User:ProteinBoxBot
From Wikipedia, the free encyclopedia
Contents |
[edit] Proposal overview (brief version)
This bot will create or amend up to ~10,000 pages corresponding to mammalian genes. Pages will be created in groups of ~100 to ensure page quality. Each new page will be seeded with content from databases in the public domain. This content will include information about the gene's symbol, description, function, genomic location, structure and identifiers. Genes which do not have any existing WP pages for its symbol, aliases, or title will be created (e.g., MMP9). Genes which do have these conflicts in the WP namespace will be flagged for manual integration (e.g., Apolipoprotein_E). More details are presented in User:ProteinBoxBot/Ideas. This bot is currently being designed and developed by AndrewGNF and JonSDSUGrad. The list of all pages which were created or edited with ProteinBoxBot content is shown here.
[edit] Requests
Please add any requests for specific genes to the requests page.
- A ProteinBoxBot link to "Bioinformatic Harvester" would be nice
- Example directly via IPI: http://harvester.fzk.de/harvester/human/IPI00218/IPI00218982.htm
- Example via query: http://harvester.fzk.de/cgi-bin/human/search.cgi?zoom_query=brca1
..a very nice bot by the way...thanks :-) Ivo (talk) 05:39, 15 May 2008 (UTC)
[edit] Trial Run
A trial run for this bot was approved. The trial was completed and the log is here: User:ProteinBoxBot/PBB_Log_Wiki_Live_Run.
After making quite a few adjustments, a second trial run was completed and the log file is here: User:ProteinBoxBot/PBB_Log_Wiki_Live_Run3_Char_Fix
The bot was subsequently approved and granted bot status.
The eight pages created by the ProteinBoxBot in the trial are:
AKT1 | HIF1A | MAPK1 | MMP9 |
NFKB1 | PPARG | PTGS2 | TGFB1 |
In addition, these pre-existing pages were supplemented with ProteinBoxBot content in a semi-automated edit:
The discussion of the ProteinBoxBot's trial run is archived at Wikipedia:Bots/Requests_for_approval/ProteinBoxBot.
[edit] Logic Flow
The following Flow charts describe the logic of Protein Box Bot:
[edit] Links
Protein Box bot does extensive logging of its activities.
- Bot Log File: User:ProteinBoxBot/PBB_Log_Index
Protein Box Bot does not always know the exact name of a protein page. This page has been created to help with that.
- Bot Page Directory: User:ProteinBoxBot/Protein_Directory
[edit] Protein Box Bot Quick Manual
When dealing with wikipages it is often difficult to automatically determine how and what to update - especially for a bot. Therefore a group of templates were created to ensure that Protein Box Bot behaves appropriately and will not overwrite any information without permission. The templates provide update options and editing boundaries. The Templates are described below:
[edit] Template: PBB_Controls (Required)
PBB_Controls does not display any information on the gene page, instead its sole purpose is to allow update options for PBB. PBB cannot update a gene page that is missing this template. (See the template page for further details)
[edit] Template: PBB_Summary
This template contains the entrez summary for the gene. If no summary is available, then this template is left blank. It is suggested that a blank template be left on the gene page to provide a location for possible future summary updates. During an update, all information in this template is overwritten. See Template:PBB_Summary for more information.
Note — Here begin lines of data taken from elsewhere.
-- ==== Sys2Proof/Tests/Slice0.lean ====
section
/-! SUPPORT. Tests: the WellFormed smoke, single steps against values worked out from the spec, and witnesses: states that meet
the hypotheses of the statements, clause by clause. -/

namespace Sys2Proof.Tests

open Sys2Proof Sys2Proof.Machine

set_option Elab.async false

/-! ### Fixtures -/

def st (d : Dev) : State := { pending := [], dev := d }

/-- A booted device in Active whose functions 0 and 1 take memory requests and may issue their own. -/
def up : Dev :=
  { Dev.reset with
    boot := .done
    clk := { Clk.reset with pllLock := true }
    fns := (upTo 7).map fun i => if i < 2 then { Fn.reset i with present := true, mse := true, bme := true } else Fn.reset i }

def cfg : Charter :=
  { id := 1, digest := zeros 48
    parts := [{ id := 0, owner := 0, mask := 3, b := 64, maxCtx := 4, ssmKib := 64, wmFirst := 0, wmCount := 8, priv := 4
                pcs := [0, 1] }]
    funcs := [{ fn := 0, streamFirst := 0, streamCount := 8, routeFirst := 0, routeCount := 8, queueFirst := 0
                queueCount := 8, quota := 100, commonMib := 4 },
              { fn := 1, streamFirst := 8, streamCount := 8, routeFirst := 8, routeCount := 8, queueFirst := 8
                queueCount := 8, quota := 100, commonMib := 4 }]
    mesh := [], depots := [], zones := [], port := none, retrainMs := 20, forceMs := 80, scrubHours := 24, spares := [30] }

def part0 : Part :=
  { Part.reset 0 with defined := true, owner := 0, mask := 3, b := 64, maxCtx := 4, ssmKib := 64, wmCount := 8, priv := 4
                      granted := 2 ^ 30 }

/-- A sealed charter with partition 0 of function 0, on cores 0 and 1. -/
def sealed : Dev :=
  { up with
    charter := { CharterSt.reset with st := .sealed, cur := some cfg }
    parts := part0 :: ((upTo 6).drop 1).map Part.reset
    mem := { Memory.reset with open_ := true, lists := [(0, [0, 1]), (7, [2, 3])], spares := [30] } }

def manifest (n : Nat) (streams : List (Nat × Nat)) : Manifest :=
  { off := 4096, cores := n, batch := 1, planned := 4000, reserve := 2000, bandwidth := 64, cspBytes := 2 ^ 20
    acmBytes := 2 ^ 20, wmFirst := 0, wmCount := 2, shapes := [], gates := [(50, 4)]
    regions := [{ base := 65536, len := 65536, kind := 1 }], digs := [], streams := streams, digest := zeros 48
    imageEnd := 8192 }

def entry0 : JobEntry :=
  { id := 0, part := 0, fn := 0, src := .host 7 1 0 false 0, mf := 4096, inBufs := [], outBufs := [], digests := [] }

def ctx0 (cores : List Nat) (streams : List (Nat × Nat)) : Ctx :=
  { entry := entry0, mf := manifest cores.length streams, shapes := [], regions := (manifest 1 []).regions, st := .running
    heldBy := none, lane := none, cores := cores, coreMask := 1, saved := [], saveSlot := none, attempt := 0, base := 0
    replayCk := 0, now := 0, pauses := [], paused := false, replays := [], spent := [], violation := false, becalmed := 0
    wmBase := 0, adds := [], residentTick := 0, blockedTick := 0, readySeq := 0, weightDigest := zeros 48 }

/-- An instruction word from its fields: lowest bit and value. -/
def word (fields : List (Nat × Nat)) : Nat := fields.foldl (fun n f => n + f.2 * 2 ^ f.1) 0

/-- Bytes in a scratchpad that is otherwise zero. -/
def csp (bs : List (Nat × List Byte)) : Mem := bs.foldl (fun m b => memWriteBytes m b.1 b.2) []

/-- Job 0 on core 0 at the start of the stream `ws`, with scratchpad contents. -/
def runs (ws : List Nat) (pad : Mem) : Dev :=
  let d : Dev := { sealed with
    ctxs := [ctx0 [0] [(4096, ws.length)]]
    cores := modAt (fun k => { k with job := some 0, mem := { k.mem with csp := pad } }) 0 sealed.cores }
  d.ownerWrite 0 8192 (ws.flatMap fun w => le 16 w)

/-- Core 0's next step is the issue of `w` in ck `t`, planned for `plan`, in a seat with property `p`. -/
def issues (d : Dev) (row : TileOp) (w t plan : Nat) (p : Seat → Bool) : Bool :=
  dueTile row 0 d &&
  (match d.seat 0 with
    | some s => match d.nextOf s with
      | .issue t' plan' _ _ => t' == t && plan' == plan
      | _ => false
    | none => false) &&
  (match (Reached d 0 t).seat 0 with
    | some s => (Reached d 0 t).tileAt s.p s.x s.slot s.k.run.ip == some w && p s
    | none => false)

/-- The check above is what the statements ask of a state. -/
theorem issuing_of_issues {d : Dev} {row : TileOp} {w t plan : Nat} {p : Seat → Bool} (h : issues d row w t plan p = true) :
    ∃ s, Issuing d row 0 s w t plan ∧ p s = true := by
  simp only [issues, Bool.and_eq_true] at h
  obtain ⟨⟨hd, hn⟩, hs⟩ := h
  split at hs
  · rename_i s hs'
    simp only [Bool.and_eq_true, beq_iff_eq] at hs
    refine ⟨s, ⟨by decide, hd, ?_, hs', hs.1⟩, hs.2⟩
    split at hn
    · rename_i s0 h0
      split at hn
      · rename_i cause vxe hx
        simp only [Bool.and_eq_true, beq_iff_eq] at hn
        exact ⟨s0, _, _, h0, by rw [hx, hn.1, hn.2]⟩
      · cases hn
    · cases hn
  · cases hs

def any (_ : Seat) : Bool := true

theorem test_nop_issues : issues (runs [word []] []) .nop (word []) 0 0 any = true := by decide +kernel

/-! ### Tile instructions: words written out from R245 to R275, issued as the first of their stream -/

/-- A window descriptor (R259): 1 x 1 window over 2 x 2 pixels of 64 B, both positions. -/
def winDesc (dst pitch : Nat) : List Byte :=
  zeros 10 ++ le 2 2 ++ le 2 2 ++ le 2 0 ++ le 2 3 ++ le 2 2 ++ le 4 0 ++ le 4 0 ++ le 4 128 ++ le 4 64 ++ zeros 8 ++
  le 4 dst ++ le 4 pitch ++ le 1 0 ++ zeros 11

/-- A vector descriptor (R262): modes, formats, DST2 and DST3; no masks, all addresses 0. -/
def vecDesc (modes fmts : List Nat) (dst2 dst3 : Nat) : List Byte :=
  modes.flatMap (le 1) ++ fmts.flatMap (le 1) ++ zeros 12 ++ le 4 64 ++ zeros 8 ++ le 4 0xFFFFFFFF ++ le 4 0xFFFFFFFF ++
  le 4 dst2 ++ le 4 dst3 ++ zeros 16

/-- A VOP or VRD of R261 on granules 0 (A), 1 (B), 128 (DST), its descriptor at granule 16. -/
def vecWord (opc fn ct b : Nat) : Nat := word [(0, opc), (24, fn), (30, ct), (32, 128), (72, b), (92, 16)]

def vecRuns (opc fn ct b : Nat) (modes fmts : List Nat) (dst2 dst3 : Nat) : Dev :=
  runs [vecWord opc fn ct b] (csp [(1024, vecDesc modes fmts dst2 dst3)])

def wPrefix : Nat := word [(4, 1), (24, 2), (44, 3)]
def wMxm : Nat := word [(0, 1), (52, 32), (80, 2), (88, 4), (103, 64)]
def wCnv : Nat := word [(0, 2), (32, 16), (52, 32), (80, 4)]
def wDwc : Nat := word [(0, 3), (32, 16), (52, 32)]
def wPlx : Nat := word [(0, 4), (32, 16)]
def wSetlen : Nat := word [(0, 5), (32, 0), (40, 10), (57, 7)]
def wLdt : Nat := word [(0, 7), (24, 256), (52, 1), (85, 2)]
def wStt : Nat := word [(0, 8), (24, 256), (52, 1), (85, 2)]
def wShl : Nat := word [(0, 9), (32, 0), (52, 1)]
def wWms : Nat := word [(0, 10), (24, 1), (40, 5)]
def wWmw : Nat := word [(0, 11), (24, 1), (40, 0)]
def wGate : Nat := word [(0, 11), (4, 1), (24, 4), (40, 1)]
def wCfa (op value : Nat) : Nat := word [(0, 12), (4, op), (24, 1), (40, value), (72, 2)]
def wEnd : Nat := word [(0, 14)]

def winCsp : Mem := csp [(1024, winDesc 0 0)]

def wMx : Nat := word [(0, 1), (24, 8), (28, 8), (52, 32), (80, 2), (88, 4), (103, 64)]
[edit] Template: GNF_Protein_box
The GNF_Protein_Box is the core template updated by PBB. The majority of the information provided by PBB is places in this protein. While it is possible to exclude this template from a gene page, it is not recommended.
During an update, all information in the protein box is overwritten (even with blank values) with the exception of 'image' and 'image_source', which are carried over into the new box. Only if those fields are blank will the Bot try and locate an image. Default image file names follow this format:
PBB_Protein_<protein symbol>_image.jpg
Where <protein symbol> is the actual symbol for the protein (such as PBB_Protein_AKT1_image.jpg).
[edit] Template: PBB_Further_reading
PBB_Further_reading is the template that PBB uses to store citation information. All entries within this template are overwritten when PBB does an update.
[edit] TAG: No Bots (Optional)
<!-- NO BOT EDITS -->
OR
{{nobots}}
This tag will cause the bot to skip updating this page. As the presence of this tag will abort the operation of the bot, its use is optional and not required for bot operation.